Hey everyone, hope you’re having an incredible day today. Today, I’m gonna show you how to make a distinctive dish, cornbread breaded chicken fingers. One of my favorites. For mine, I am going to make it a little bit tasty. This is gonna smell and look delicious.
These garlicky, lightly breaded chicken strips just require a buttermilk marinade before a quick saute. Most people won't think twice about serving basic cornbread when is on the table. But switching up your side dishes can bring a refreshing change to a classic comfort food dish.
Cornbread Breaded Chicken Fingers is one of the most popular of recent trending foods on earth. It’s simple, it is quick, it tastes delicious. It’s enjoyed by millions every day. They’re nice and they look fantastic. Cornbread Breaded Chicken Fingers is something that I’ve loved my entire life.
To get started with this particular recipe, we must prepare a few ingredients. You can have cornbread breaded chicken fingers using 10 ingredients and 13 steps. Here is how you can achieve that.
The ingredients needed to make Cornbread Breaded Chicken Fingers:
- Prepare 1 lb. chicken tenders (chicken breasts cut into strips)
- Make ready 2 cups cornbread crumbs
- Get 1/4 cup parmesan cheese
- Make ready 1/2 cup tapioca flour
- Make ready 2 eggs
- Prepare 2 TBSP Dijon mustard
- Take 1/4 cup honey
- Take 2 TBSP melted butter
- Make ready 1/2 tsp. apple cider vinegar
- Get 1/4 cup fresh cranberries
If you like garlic, you will like this. Being a former West Virginia girl, I like this with pinto beans, greens and a side of cornbread. This Tennessee Southern corn light bread isn't low in calories or fat, but the texture is lighter than a typical Southern cornbread. Cornbread pudding is both a corn pudding and spoon bread, so it's sure to please.
Instructions to make Cornbread Breaded Chicken Fingers:
- Preheat oven to 450 degrees.
- In a bowl combine the cornbread crumbs and parmesan cheese.
- In another bowl add tapioca flour and in third bowl whisk the eggs.
- Take one chicken tender dip in tapioca flour, then egg and dredge in cornbread crumbs.
- Place on a baking sheet line with parchment paper.
- Repeat until all chicken tenders are covered.
- Bake for 10-15 minutes or until chicken juice runs clear and there is no pink when cut open.

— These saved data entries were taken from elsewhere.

/-! ### HOLDCTL (R365 to R368) -/

/-- Does a write of HOLDCTL name a group with a member on this package (R368): of this core's launch, or of another here? -/
def State.holdNames (s : State) (launch g : Nat) : Bool :=
  let x := if launch = s.ctl.launchNo then s.group g
    else (s.launchNo launch).bind (fun l => tget none (s.groupTable l.record) g)
  match x with
  | some x => x.here
  | none => false
/-- HOLDCTL names a launch and a group. -/
def State.nameHold (s : State) (launch g : Nat) : State :=
  { s with grp := { s.grp with holdGroup := g % 256, holdLaunch := launch % 256 } }
/-- Change the hold of another launch's group. -/
def State.mapHold (s : State) (n g : Nat) (f : GHold → GHold) : State :=
  { s with fw := { s.fw with holds := s.fw.holds.map (fun x => if x.launch = n && x.group = g then { x with hold := f x.hold } else x) } }
/-- A hold of a group is requested: of this core's launch, or of another with a member here (R365, R367). -/
def State.requestAny (s : State) (n g : Nat) (miss : Bool) : State :=
  if n = s.ctl.launchNo then s.requestHold g miss
  else if s.fw.holds.any (fun x => x.launch = n && x.group = g) then s.mapHold n g (fun h => h.request s.now miss)
  else match (s.launchNo n).bind (fun l => tget none (s.groupTable l.record) g) with
    | some x => { s with fw := { s.fw with holds := s.fw.holds ++ [⟨n, g, x.members, x.notice, x.hold.request s.now miss⟩] } }
    | none => s
/-- Are members of a launch saved, or about to be: its holds are lifted only after every member has been restored (R392). -/
def State.heldSaved (s : State) (n : Nat) : Bool := (s.launchNo n).any (fun l => l.st = 4 || l.st = 5)
/-- A hold of a group is lifted (R366, R367, R392). -/
def State.liftAny (s : State) (n g : Nat) : State :=
  if s.heldSaved n then s
  else if n = s.ctl.launchNo then s.liftHold g
  else s.mapHold n g (fun h => h.lifted s.now)
/-- HOLD_REQUEST (R365, R367, R368): of a group with no member here it has no effect. -/
def execHoldRequest (launch g : Nat) (s : State) : Out :=
  .next (if s.holdNames launch g then (s.nameHold launch g).requestAny launch g false else s)
/-- HOLD_LIFT (R366, R367, R368): of a group with no member here it has no effect. -/
def execHoldLift (launch g : Nat) (s : State) : Out :=
  .next (if s.holdNames launch g then (s.nameHold launch g).liftAny launch g else s)
/-- The hold of a group as this package knows it. -/
def State.holdOf (s : State) (n g : Nat) : Option GHold :=
  if n = s.ctl.launchNo then (s.group g).map (fun x => x.hold)
  else (s.fw.holds.find? (fun x => x.launch = n && x.group = g)).map (fun x => x.hold)
/-- HOLDCTL as it reads (R368). -/
def State.holdCtl (s : State) : W64 :=
  let h : Nat × Bool := match s.holdOf s.grp.holdLaunch s.grp.holdGroup with
    | some h => (h.st, h.late)
    | none => (0, false)
  BitVec.ofNat 64 (s.grp.holdGroup + 2 ^ 8 * s.grp.holdLaunch + 2 ^ 32 * h.1 + (if h.2 then 2 ^ 34 else 0))
/-- Late falls (R368). -/
def State.clearLate (s : State) (n g : Nat) : State :=
  if n = s.ctl.launchNo then
    (match s.group g with
     | some x => s.setGroup g { x with hold := { x.hold with late := false } }
     | none => s)
  else s.mapHold n g (fun h => { h with late := false })
/-- A write of HOLDCTL whole (R368): Late falls to a 1 in its place, and Op requests or lifts. -/
def State.holdCtlWrite (s : State) (v : W64) : State :=
  let g := bitsOf v.toNat 0 8
  let n := bitsOf v.toNat 8 8
  let op := bitsOf v.toNat 16 2
  if !s.holdNames n g then s
  else
    let t := s.nameHold n g
    let t := if bitsOf v.toNat 34 1 = 1 then t.clearLate n g else t
    if op = 1 then t.requestAny n g false else if op = 2 then t.liftAny n g else t
/-- DEADLINE_CHECK (R158): the miss is counted at the link; a core of the run's group records it, and a hold of that group is
requested. -/
def execDeadlineCheck (s : State) : Out :=
  match s.missing with
  | none => .next s
  | some p =>
    let l := s.link p.link
    let t := s.setLink p.link { l with misses := (l.misses + 1) % 2 ^ 16 }
    let t := { t with fab := { t.fab with pieces := t.fab.pieces.map (fun x => if x = p then { x with missed := true } else x) } }
    let t := if p.no = s.ctl.launchNo && s.member p.group then t.stickyS bDeadlineMiss else t
    .next (t.requestAny p.no p.group true)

- While the chicken is baking prepare the cranberry honey mustard.
- In a food processor add Dijon mustard, honey mustard, honey, apple cider vinegar and cranberries.
- Puree until smooth.
- Add to a saucepan with butter and cook until just beginning to simmer.

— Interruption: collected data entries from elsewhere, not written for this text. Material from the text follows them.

/-- Every byte of the package's memories, and of host memory, reads as it did. -/
def sameBytes (s t : State) : Prop :=
  (∀ a, mread t.mem.phys a = mread s.mem.phys a) ∧ (∀ a, mread t.sram.bytes a = mread s.sram.bytes a) ∧
  (∀ a, mread t.rs.bytes a = mread s.rs.bytes a) ∧ (∀ a, mread t.tr.host a = mread s.tr.host a)
/-- Every register of S and every mask register reads as it did; the PC may differ. -/
def sameRegs (s t : State) : Prop :=
  t.regs.s = s.regs.s ∧ t.regs.c = s.regs.c ∧ t.regs.b = s.regs.b ∧ t.regs.m = s.regs.m
/-- What belongs to the package outside the core is as it was. -/
def samePackage (s t : State) : Prop :=
  t.mem = s.mem ∧ t.sram = s.sram ∧ t.fab = s.fab ∧ t.sh = s.sh ∧ t.fw = s.fw ∧ t.tr = s.tr ∧ t.clk = s.clk

/-- Where S stands after a word that does not branch: the next word of its stream in a run, else four bytes on (R44, R301). -/
def State.past (s : State) : State :=
  if s.run.phase = .running then { s with run := { s.run with s := s.run.s.adv s.clk.tape 1 } }
  else { s with regs := { s.regs with pc := s.regs.pc + 4 }
                sx := { s.sx with next := s.clk.tape + 1, blk := none, safe := none } }
/-- A word of S that has put one write in flight, seen `lat` cycles on (R9), and is past. -/
def State.wrote (s : State) (lat : Nat) (t : Tgt) : State :=
  { s with pend := s.pend ++ [(⟨s.clk.tape + lat, .s, t, s.clk.tape⟩ : Pend)] }.past
/-- A word of V that has put its events and its result in flight and completes as they land (R22, R266). -/
def State.vIssued (s : State) (lat : Nat) (t : Option Tgt) (ev : Ev) : State :=
  let add (s : State) (t : Tgt) : State := { s with pend := s.pend ++ [(⟨s.clk.tape + lat, .v, t, s.clk.tape⟩ : Pend)] }
  let u := if ev = 0 then s else add s (.vsticky (ev.setWidth 64))
  let w := match t with
    | some t => add u t
    | none => u
  (w.issued .v 1 (.at (w.clk.tape + lat))).1

/-- The cells that a word writes over the active lanes of a mask: lane l of z bytes gets `f l` (R263, R268). -/
def lanesWritten (mk : Option Mask) (n z addr : Nat) (f : Nat → Nat) : List Host.Cell :=
  (List.range n).flatMap (fun l => if laneOn mk l then cellsAt (addr + l * z) (leBytes z (f l)) else [])
/-- The events of the active lanes, gathered (R270). -/
def lanesEv (mk : Option Mask) (n : Nat) (f : Nat → Ev) : Ev :=
  ((List.range n).filter (laneOn mk)).foldl (fun e l => e ||| f l) 0
/-- A word of V that has read its operands has issued with a register-space result; where the destination's cluster is not ON in
a run nothing is written (R198, R266). -/
def State.vOut (u : State) (i : VIn) (lat : Nat) (cells : List Host.Cell) (ev : Ev) : State :=
  u.vIssued lat (if i.ok then some (.rs cells) else none) ev
/-- Lane l of 256 bytes read as elements of z bytes (R263). -/
def laneAt (z : Nat) (b : List Byte) (l : Nat) : Nat := fieldAt b (l * z) z

/-- The plain loads of S (R70, R310): register (32 and up: a c register), bytes, sign, capability, class, offset field, rights. -/
def loadOf : Instr → Option (Nat × Nat × Bool × BitVec 4 × BitVec 4 × BitVec 13 × Nat)
  | .ldb d c k o => some (d.toNat, 1, true, c, k, o, 1)
  | .ldh d c k o => some (d.toNat, 2, true, c, k, o, 1)
  | .ldw d c k o => some (d.toNat, 4, true, c, k, o, 1)
  | .ldd d c k o => some (d.toNat, 8, true, c, k, o, 1)
  | .ldbn d c k o => some (d.toNat, 1, false, c, k, o, 1)
  | .ldhn d c k o => some (d.toNat, 2, false, c, k, o, 1)
  | .ldwn d c k o => some (d.toNat, 4, false, c, k, o, 1)
  | .ldc d c k o => some (32 + d.toNat, 16, false, c, k, o, 17)
  | _ => none
/-- The plain stores of S (R70, R310): data register, bytes, capability, class, offset field, rights. -/
def storeOf (s : State) : Instr → Option (RegRef × List Byte × BitVec 4 × BitVec 4 × BitVec 13 × Nat)
  | .stb d c k o => some (.s d.toNat, leBytes 1 (s.sreg d.toNat).toNat, c, k, o, 2)
  | .sth d c k o => some (.s d.toNat, leBytes 2 (s.sreg d.toNat).toNat, c, k, o, 2)
  | .stw d c k o => some (.s d.toNat, leBytes 4 (s.sreg d.toNat).toNat, c, k, o, 2)
  | .std d c k o => some (.s d.toNat, leBytes 8 (s.sreg d.toNat).toNat, c, k, o, 2)
  | .stc d c k o => some (.c d.toNat, leBytes 16 (s.creg d.toNat).toNat, c, k, o, 34)
  | _ => none
/-- A load in the load list, S past its word (R312). -/
def State.loading (s : State) (l : LoadRec) : State :=
  { s with sx := { s.sx with loads := s.sx.loads ++ [l], seq := s.sx.seq + 1 } }.past
/-- A store in the store queue, S past its word (R312). -/
def State.storing (s : State) (r : StoreRec) : State :=
  { s with sx := { s.sx with stores := s.sx.stores ++ [r], seq := s.sx.seq + 1 } }.past
/-- A timed request of the core, S past its word (R95, R348). -/
def State.asking (s : State) (cycle num addr : Nat) (act : TReqDo) : State :=
  { s with sram := { s.sram with
    timed := s.sram.timed ++ [(⟨cycle, num, s.sram.order, addr, true, act, s.clk.tape, true⟩ : TReq)], order := s.sram.order + 1 } }.past
/-- SAccMiss is set `lat` cycles on (R22, R313, R334). -/
def State.accMiss (s : State) (lat : Nat) : State :=
  { s with pend := s.pend ++ [(⟨s.clk.tape + lat, .s, .ssticky 1, s.clk.tape⟩ : Pend)] }

/-- C has issued an untimed command of class, least latency, writes, scratchpad reads, segments as `j` says: its reads wait at their
banks, what it read before its issue is spent, its segments are busy, and nothing has moved yet (R81, R94, R113, R118). -/
def State.copies (s t : State) (j : CJob) : Prop :=
  t.regs = s.regs ∧ sameBytes s t ∧ t.rs = s.rs ∧ t.sx = s.sx ∧ t.cv = s.cv ∧ t.cm = s.cm ∧ t.fab = s.fab ∧ ∃ c : Cmd,
    t.cc.cmds = s.cc.cmds ++ [c] ∧ c.doneAt = some (s.clk.tape + j.lat + s.delay) ∧ c.writes = j.ws ∧ c.once = j.once ∧
    c.cvt = j.cvt ∧ c.cls = j.cls ∧ c.busy = onceEach j.busy ∧ c.src = j.src ∧ c.dst = j.dst ∧ c.finished = false ∧ c.out = false ∧
    t.sram = { s.sram with
      queue := s.sram.queue.filter (fun x => x.own ≠ .pre) ++ s.bankReads c.id j, got := s.sram.got.filter (fun x => x.1 ≠ .pre) }
/-- The job of a command that moves parts of n bytes: an object's bytes are taken at the issue, the scratchpad's are read at their
banks (R95, R133). -/
def State.moving (s : State) (a : Cap) (n : Nat) (ps : List (Nat × Nat)) (put : Nat → List Byte → CWrite) (j : CJob) : CJob :=
  { j with
    ws := ps.map (fun p => put p.2 (if isSpad a then List.replicate n 0 else s.objRead (capObj a) p.1 n))
    reads := if isSpad a then ((List.range ps.length).zip ps).map (fun p => (p.1, p.2.1, n)) else [] }
/-- No register that a word of C reads is pending (R407). -/
def State.cClear (s : State) (rs : List RegRef) : Prop :=
  (s.pendEn && !s.timed && s.pendingAny rs) = false

/-- No ring of an interface is at its last number and still ACTIVE (R421). -/
def State.ringsCount (s : State) (v : Nat) : Prop := ∀ r, r < 4 → ((s.vif v).ring r).st = 0 → ((s.vif v).ring r).n ≠ BitVec.allOnes 64
/-- No ring of an interface has an entry to read, or is to be locked (R421). -/
def State.ringsQuiet (s : State) (v : Nat) : Prop := (∀ r, r < 4 → ((s.vif v).ring r).pending = false) ∧ s.ringsCount v

/-! ### The invariant -/

/-- s0 has no entry: nothing was ever written to it (R300). -/
def Regs.noZero (r : Regs) : Bool := r.s.all (fun x => x.1 ≠ 0)
/-- The memories of a checkpoint image are in canonical form. -/
def Image.ok (x : Image) : Bool := Memory.wf x.phys && Memory.wf x.bytes
/-- Every memory is in canonical form, s0 is unwritten, also in what is kept for a restore, a resume or a restart. -/
def State.inv (s : State) : Bool :=
  Memory.wf s.mem.phys && Memory.wf s.sram.bytes && Memory.wf s.rs.bytes && Memory.wf s.tr.host && s.regs.noZero &&
  s.fw.ckpt.all Image.ok && s.fw.saved.all (fun x => x.regs.noZero && Memory.wf x.rs.bytes) &&
  s.grp.restart.all (fun x => x.2.all (fun r => r.regs.noZero)) &&
  s.fw.saved.all (fun x => x.grp.restart.all (fun y => y.2.all (fun r => r.regs.noZero)))

end Sys2Proof.Machine
end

- Remove from heat and use as dipping sauce.
- Enjoy!
The recipe balances out the two favorite Southern side dishes, resulting in a dish that's. Cornbread Chicken and Dumplings is a comforting winter or fall meal. A classic chicken soup is the base and on top are fluffy cornbread dumplings! This cornbread recipe uses the muffin mixing method (whisk together dry ingredients in one bowl, wet in the other, then fold the wet into dry) plus some smart prep shortcuts to help it come together The resulting cornbread is a delightful combination of savory-sweet flavors and tender-crisp deliciousness. Baked corn breads, on the other hand, are similar to corn cakes.